:: Task prompt ::
Below is a listing from which only part is wanted; return exactly the lines from the one with "unfold State.detach State.hear" up to and including the one with "theorem leaveWaitList_call (c".
*** Data
theorem carrySource_play (n : Nat) (m : SourceNo) (r : Run) : PlayMoves C W s (State.carrySource n m r s) := by
  induction n generalizing r s with
  | zero => exact putSourceRun_play s m r
  | succ n ih =>
    unfold State.carrySource
    have h := carryStep_play (C := C) (W := W) s none r
    split
    · next e => exact (h.snd (congrArg Prod.snd e)).trans (putSourceRun_play _ _ _)
    · next e => exact (h.snd (congrArg Prod.snd e)).trans (ih _ _)
    · next e =>
      split
      · split
        · next e2 => exact (h.snd (congrArg Prod.snd e)).trans ((sourceReturn_play _ _ _ _).snd e2)
        · next e2 => exact ((h.snd (congrArg Prod.snd e)).trans ((sourceReturn_play _ _ _ _).snd e2)).trans (ih _ _)
      · exact (h.snd (congrArg Prod.snd e)).trans (putSourceRun_play _ _ _)

theorem startSource_play (m : SourceNo) : PlayMoves C W s (s.startSource m) := by
  unfold State.startSource
  dsimp only
  split
  · refine (setSource_play s m _ ?_ ?_).trans (carrySource_play _ _ m _) <;> rfl
  · exact .refl _ _ s

/-! ### What callers hear -/

/-- A change of what a call hears, with the source that starts for its first listener. -/
theorem setListen_eq (c : CallSlot) (l : Listen) : s.setListen c l =
    match s.call c, l with
    | some r, .music m => if r.listen = .music m then s.hear c l else (s.hear c l).startSource m
    | _, _ => s.hear c l := by
  unfold State.setListen State.hear
  cases s.call c with
  | none => rfl
  | some r =>
    dsimp only
    unfold State.countListener
    cases l with
    | music m =>
      dsimp only
      by_cases h : r.listen = .music m
      · simp only [h, if_true]
      · simp only [h, if_false]
        rcases r.listen with _ | m1 | j1 <;> rfl
    | silent => rfl
    | announce j => rfl

theorem setListen_play {c : CallSlot} (l : Listen) (hc : C c) : PlayMoves C W s (s.setListen c l) := by
  rw [setListen_eq]
  split
  · split
    · exact hear_play s _ hc
    · exact (hear_play s _ hc).trans (startSource_play _ _)
  · exact hear_play s _ hc

theorem moveMusic_play (g : Group) {c : CallSlot} (hc : C c) : PlayMoves C W s (s.moveMusic g c) := by
  unfold State.moveMusic
  split
  · exact .refl _ _ s
  · split
    · exact .refl _ _ s
    · dsimp only
      split
      · exact setListen_play s _ hc
      · exact (setListen_play s _ hc).trans (handListen_play _ hc)

/-! ### The wait list and the channels -/

theorem joinWaitList_play {c : CallSlot} (due : Nat) (hc : C c) (hw : W = true) : PlayMoves C W s (s.joinWaitList c due) := by
  unfold State.joinWaitList
  split
  · exact .refl _ _ s
  · exact ((modCall_play s _ hc (by exact fun _ => rfl) (by exact fun _ => rfl)).trans (setWaitList_play _ _ hw)).trans (evalStarved_play _)

theorem leaveWaitList_play {c : CallSlot} (hc : C c) (hw : W = true) : PlayMoves C W s (s.leaveWaitList c) := by
  unfold State.leaveWaitList
  split
  · exact ((modCall_play s _ hc (by exact fun _ => rfl) (by exact fun _ => rfl)).trans (setWaitList_play _ _ hw)).trans (evalStarved_play _)
  · exact .refl _ _ s

/-- The wait list without the call's entry. -/
theorem leaveWaitList_waitList (c : CallSlot) : (s.leaveWaitList c).waitList = s.waitList.filter (·.call != c) := by
  unfold State.leaveWaitList
  split
  · exact (evalStarved_play (C := fun _ => False) _).waitList
  · next h =>
    rw [eq_comm, List.filter_eq_self]
    intro e he
    simp only [List.any_eq_true, not_exists, not_and] at h
    simpa using h e he

theorem putChannelRun_play (j : ChannelNo) (c : CallSlot) (r : Run) : PlayMoves C W s (s.putChannelRun j c r) :=
  setChannel_play s j _

theorem carryChannel_play (n : Nat) (c : CallSlot) (r : Run) : PlayMoves C W s (State.carryChannel n c r s).2 := by
  induction n generalizing r s with
  | zero => exact .refl _ _ s
  | succ n ih =>
    unfold State.carryChannel
    have h := carryStep_play (C := C) (W := W) s (some c) r
    split
    · next e => rw [e] at h; exact h
    · next e => rw [e] at h; exact h.trans (ih _ _)
    · next e => rw [e] at h; exact h
    · next e =>
      rw [e] at h
      split
      · exact h.trans (ih _ _)
      · exact h

theorem endAnnouncement_play (j : ChannelNo) {c : CallSlot} (hc : C c) : PlayMoves C W s (s.endAnnouncement j c) := by
  unfold State.endAnnouncement
  dsimp only
  split
  · exact setChannel_play s j _
  · exact (((setChannel_play s j none).trans (setListen_play _ _ hc)).trans (handListen_play _ hc)).trans
      (modCall_play _ _ hc (by exact fun _ => rfl) (by exact fun _ => rfl))

theorem runChannel_play (j : ChannelNo) {c : CallSlot} (r : Run) (hc : C c) : PlayMoves C W s (s.runChannel j c r) := by
  unfold State.runChannel
  have h := carryChannel_play (C := C) (W := W) s State.carryFuel c r
  split
  · next e => rw [e] at h; exact h.trans (putChannelRun_play _ _ _ _)
  · next e => rw [e] at h; exact h.trans (endAnnouncement_play _ _ hc)

theorem abortChannel_play (j : ChannelNo) : PlayMoves C W s (s.abortChannel j) := by
  unfold State.abortChannel
  split
  · exact .refl _ _ s
  · exact (leaveSegment_play s _).trans (setChannel_play _ _ _)

theorem grant_play (j : ChannelNo) {c : CallSlot} (p : ProgramNo) (hc : C c) : PlayMoves C W s (s.grant j c p) :=
  (((putChannelRun_play s j c _).trans (setListen_play _ _ hc)).trans (handListen_play _ hc)).trans
    (runChannel_play _ j _ hc)

/-- The arbiter touches the calls on the wait list alone. -/
theorem arbitrateUpTo_play (n : Nat) (hc : ∀ e ∈ s.waitList, C e.call) (hw : W = true) :
    PlayMoves C W s (State.arbitrateUpTo n s) := by
  induction n generalizing s with
  | zero => exact .refl _ _ s
  | succ n ih =>
    unfold State.arbitrateUpTo
    split
    · next e rest j hl hf =>
      dsimp only
      have he : C e.call := hc e (by rw [hl]; simp)
      have h := leaveWaitList_play (C := C) (W := W) s he hw
      have hl' : ∀ x ∈ (s.leaveWaitList e.call).waitList, C x.call := by
        intro x hx
        rw [leaveWaitList_waitList] at hx
        exact hc x (List.mem_filter.mp hx).1
      split
      · exact h.trans (ih _ hl')
      · split
        · exact h.trans (ih _ hl')
        · refine (h.trans (grant_play _ _ _ he)).trans (ih _ ?_)
          rw [(grant_play (C := fun c => c = e.call) (W := false) (s.leaveWaitList e.call) j _ rfl).waitList]
          exact hl'
    · exact .refl _ _ s

theorem arbitrate_play (hc : ∀ e ∈ s.waitList, C e.call) (hw : W = true) : PlayMoves C W s s.arbitrate :=
  arbitrateUpTo_play s _ hc hw

theorem modCall_modCall (c : CallSlot) (f g : CallRec → CallRec) :
    (s.modCall c f).modCall c g = s.modCall c fun r => g (f r) := by
  have : (s.modCall c f).call c = (s.call c).map f := by simp [State.modCall]
  unfold State.modCall at this ⊢
  rw [this]
  simp only [State.putCall, Option.map_map, Vector.set_set]
  rfl

theorem abortChannel_call (j : ChannelNo) : (s.abortChannel j).calls = s.calls := by
  unfold State.abortChannel State.leaveSegment
  repeat' split
  all_goals rfl

/-- Detaching is hearing nothing, once the announcement is aborted. -/
theorem detach_eq {c : CallSlot} {r : CallRec} (e : s.call c = some r) : s.detach c =
    let s1 := match r.listen with
      | .announce j => s.abortChannel j
      | _ => s
    ((s1.hear c .silent).modCall c fun r => { r with nextDue := none }).leaveWaitList c := by
  unfold State.detach State.hear
  rw [e]
  dsimp only
  congr 1
  rcases h : r.listen with _ | m | j
  · simp only [e, h, if_true, modCall_modCall]
  · simp only [e, h, reduceCtorEq, if_false]
    change (s.loseListener m).modCall c _ = ((s.loseListener m).modCall c _).modCall c _
    rw [modCall_modCall]
  · have : (s.abortChannel j).call c = some r := by
      simp only [State.call, abortChannel_call] at e ⊢
      exact e
    simp only [this, h, reduceCtorEq, if_false, modCall_modCall]

theorem detach_play {c : CallSlot} (hc : C c) (hw : W = true) : PlayMoves C W s (s.detach c) := by
  cases e : s.call c with
  | none =>
    unfold State.detach
    rw [e]
  | some r =>
    rw [detach_eq s e]
    refine PlayMoves.trans ?_ (((hear_play _ _ hc).trans (modCall_play _ _ hc (by exact fun _ => rfl)
      (by exact fun _ => rfl))).trans (leaveWaitList_play _ hc hw))
    split
    · exact abortChannel_play s _
    · exact .refl _ _ s

theorem leaveWaitList_call (c d : CallSlot) : (s.leaveWaitList c).call d =
    if d = c ∧ s.waitList.any (·.call == c) then (s.call c).map fun r => { r with onWaitList := false } else s.call d := by
  unfold State.leaveWaitList
  split
  · next h =>
    rw [(evalStarved_watch _).call]
    simp [State.modCall, State.putCall_call, h]
  · next h => simp [h]

/-- A call that has been detached hears nothing. -/
theorem detach_listen {c : CallSlot} {q : CallRec} (h : (s.detach c).call c = some q) : q.listen = .silent := by
  have key : ∀ (t : State), ((t.modCall c fun r => { r with listen := .silent, nextDue := none }).leaveWaitList c).call c =
      some q → q.listen = .silent := by
    intro t h
    have ht : (t.modCall c fun r => { r with listen := .silent, nextDue := none }).call c =
        (t.call c).map fun r => { r with listen := .silent, nextDue := none } := by
      simp [State.modCall]
    rw [leaveWaitList_call, ht] at h
    split at h
    · rw [Option.map_map, Option.map_eq_some_iff] at h
      obtain ⟨a, ha, rfl⟩ := h
      rfl
    · rw [Option.map_eq_some_iff] at h
      obtain ⟨a, ha, rfl⟩ := h
      rfl
  cases e : s.call c with
  | none =>
    unfold State.detach at h
    simp [e] at h
  | some r =>
    unfold State.detach at h
    simp only [e] at h
    exact key _ h

/-! ### Runs -/

theorem putRun_play (h : HighwayChannel) (r : Run) : PlayMoves C W s (s.putRun h r) := by
  unfold State.putRun
  split
  · exact putSourceRun_play s _ _
  · exact setChannel_play s _ _

theorem continueRun_play (h : HighwayChannel) (r : Run) (hc : ∀ j b, s.channel j = some b → C b.call) :
    PlayMoves C W s (s.continueRun h r) := by
  unfold State.continueRun
  split
  · exact carrySource_play s _ _ _
  · split
    · exact .refl _ _ s
    · next e => exact runChannel_play s _ _ (hc _ _ e)

theorem leaveSegment_channel (k : Option SegmentCode) (j : ChannelNo) : (s.leaveSegment k).channel j = s.channel j := by
  unfold State.leaveSegment
  split <;> rfl

theorem completeStep_play (h : HighwayChannel) (hc : ∀ j b, s.channel j = some b → C b.call)
    (hl : ∀ e ∈ s.waitList, C e.call) (hw : W = true) : PlayMoves C W s (s.completeStep h) := by
  unfold State.completeStep
  split
  · exact .refl _ _ s
  · next r _ =>
    split
    · have h1 : ∀ j b, (s.leaveSegment r.segment).channel j = some b → C b.call := by
        intro j b
        rw [leaveSegment_channel]
        exact hc j b
      refine ((leaveSegment_play s _).trans (continueRun_play _ _ _ h1)).trans (arbitrate_play _ ?_ hw)
      rw [(continueRun_play (C := C) (W := false) _ h _ h1).waitList,
        (leaveSegment_play (C := C) (W := false) s r.segment).waitList]
      exact hl
    · exact .refl _ _ s

theorem completeFill_play (h : HighwayChannel) (hc : ∀ j b, s.channel j = some b → C b.call)
    (hl : ∀ e ∈ s.waitList, C e.call) (hw : W = true) : PlayMoves C W s (s.completeFill h) := by
  unfold State.completeFill
  split
  · exact .refl _ _ s
  · split
    · split
      · split
        · next e => exact (sourceReturn_play _ _ _ _).snd e
        · next e => exact ((sourceReturn_play _ _ _ _).snd e).trans (carrySource_play _ _ _ _)
      · refine (continueRun_play s _ _ hc).trans (arbitrate_play _ ?_ hw)
        rw [(continueRun_play (C := C) (W := false) s h _ hc).waitList]
        exact hl
      · exact .refl _ _ s
    · exact .refl _ _ s

theorem playFrame_play (h : HighwayChannel) : PlayMoves C W s (s.playFrame h) := by
  unfold State.playFrame
  split
  · exact .refl _ _ s
  · dsimp only
    split
    · split
      · exact putRun_play s _ _
      · exact ((leaveSegment_play s _).trans (beginWord_play _ _)).trans (putRun_play _ _ _)
    · exact putRun_play s _ _

end

/-! ### As moves -/

section
variable {ties : Bool} (s : State)
theorem beginSegment_moves (code : Nat) : Moves ties s (s.beginSegment code).2 :=
  (beginSegment_play (C := fun _ => False) (W := false) s code).moves
theorem leaveSegment_moves (k : Option SegmentCode) : Moves ties s (s.leaveSegment k) :=
  (leaveSegment_play (C := fun _ => False) (W := false) s k).moves
theorem startSource_moves (m : SourceNo) : Moves ties s (s.startSource m) :=
  (startSource_play (C := fun _ => False) (W := false) s m).moves
theorem setListen_moves (c : CallSlot) (l : Listen) : Moves ties s (s.setListen c l) :=
  (setListen_play (C := fun _ => True) (W := false) s l trivial).moves
theorem moveMusic_moves (g : Group) (c : CallSlot) : Moves ties s (s.moveMusic g c) :=
  (moveMusic_play (C := fun _ => True) (W := false) s g trivial).moves
theorem joinWaitList_moves (c : CallSlot) (due : Nat) : Moves ties s (s.joinWaitList c due) :=
  (joinWaitList_play (C := fun _ => True) (W := true) s due trivial rfl).moves
theorem leaveWaitList_moves (c : CallSlot) : Moves ties s (s.leaveWaitList c) :=
  (leaveWaitList_play (C := fun _ => True) (W := true) s trivial rfl).moves
theorem abortChannel_moves (j : ChannelNo) : Moves ties s (s.abortChannel j) :=
  (abortChannel_play (C := fun _ => False) (W := false) s j).moves
theorem arbitrate_moves : Moves ties s s.arbitrate :=
  (arbitrate_play (C := fun _ => True) (W := true) s (fun _ _ => trivial) rfl).moves
theorem detach_moves (c : CallSlot) : Moves ties s (s.detach c) :=
  (detach_play (C := fun _ => True) (W := true) s trivial rfl).moves
theorem completeStep_moves (h : HighwayChannel) : Moves ties s (s.completeStep h) :=
  (completeStep_play (C := fun _ => True) (W := true) s h (fun _ _ _ => trivial) (fun _ _ => trivial) rfl).moves
theorem completeFill_moves (h : HighwayChannel) : Moves ties s (s.completeFill h) :=
  (completeFill_play (C := fun _ => True) (W := true) s h (fun _ _ _ => trivial) (fun _ _ => trivial) rfl).moves
theorem playFrame_moves (h : HighwayChannel) : Moves ties s (s.playFrame h) :=
  (playFrame_play (C := fun _ => False) (W := false) s h).moves
theorem completeRun_moves (h : HighwayChannel) : Moves ties s (s.completeRun h) :=
  (completeStep_moves s h).trans (completeFill_moves _ h)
******
:: Task response ::
  unfold State.detach State.hear
  rw [e]
  dsimp only
  congr 1
  rcases h : r.listen with _ | m | j
  · simp only [e, h, if_true, modCall_modCall]
  · simp only [e, h, reduceCtorEq, if_false]
    change (s.loseListener m).modCall c _ = ((s.loseListener m).modCall c _).modCall c _
    rw [modCall_modCall]
  · have : (s.abortChannel j).call c = some r := by
      simp only [State.call, abortChannel_call] at e ⊢
      exact e
    simp only [this, h, reduceCtorEq, if_false, modCall_modCall]

theorem detach_play {c : CallSlot} (hc : C c) (hw : W = true) : PlayMoves C W s (s.detach c) := by
  cases e : s.call c with
  | none =>
    unfold State.detach
    rw [e]
  | some r =>
    rw [detach_eq s e]
    refine PlayMoves.trans ?_ (((hear_play _ _ hc).trans (modCall_play _ _ hc (by exact fun _ => rfl)
      (by exact fun _ => rfl))).trans (leaveWaitList_play _ hc hw))
    split
    · exact abortChannel_play s _
    · exact .refl _ _ s

theorem leaveWaitList_call (c d : CallSlot) : (s.leaveWaitList c).call d =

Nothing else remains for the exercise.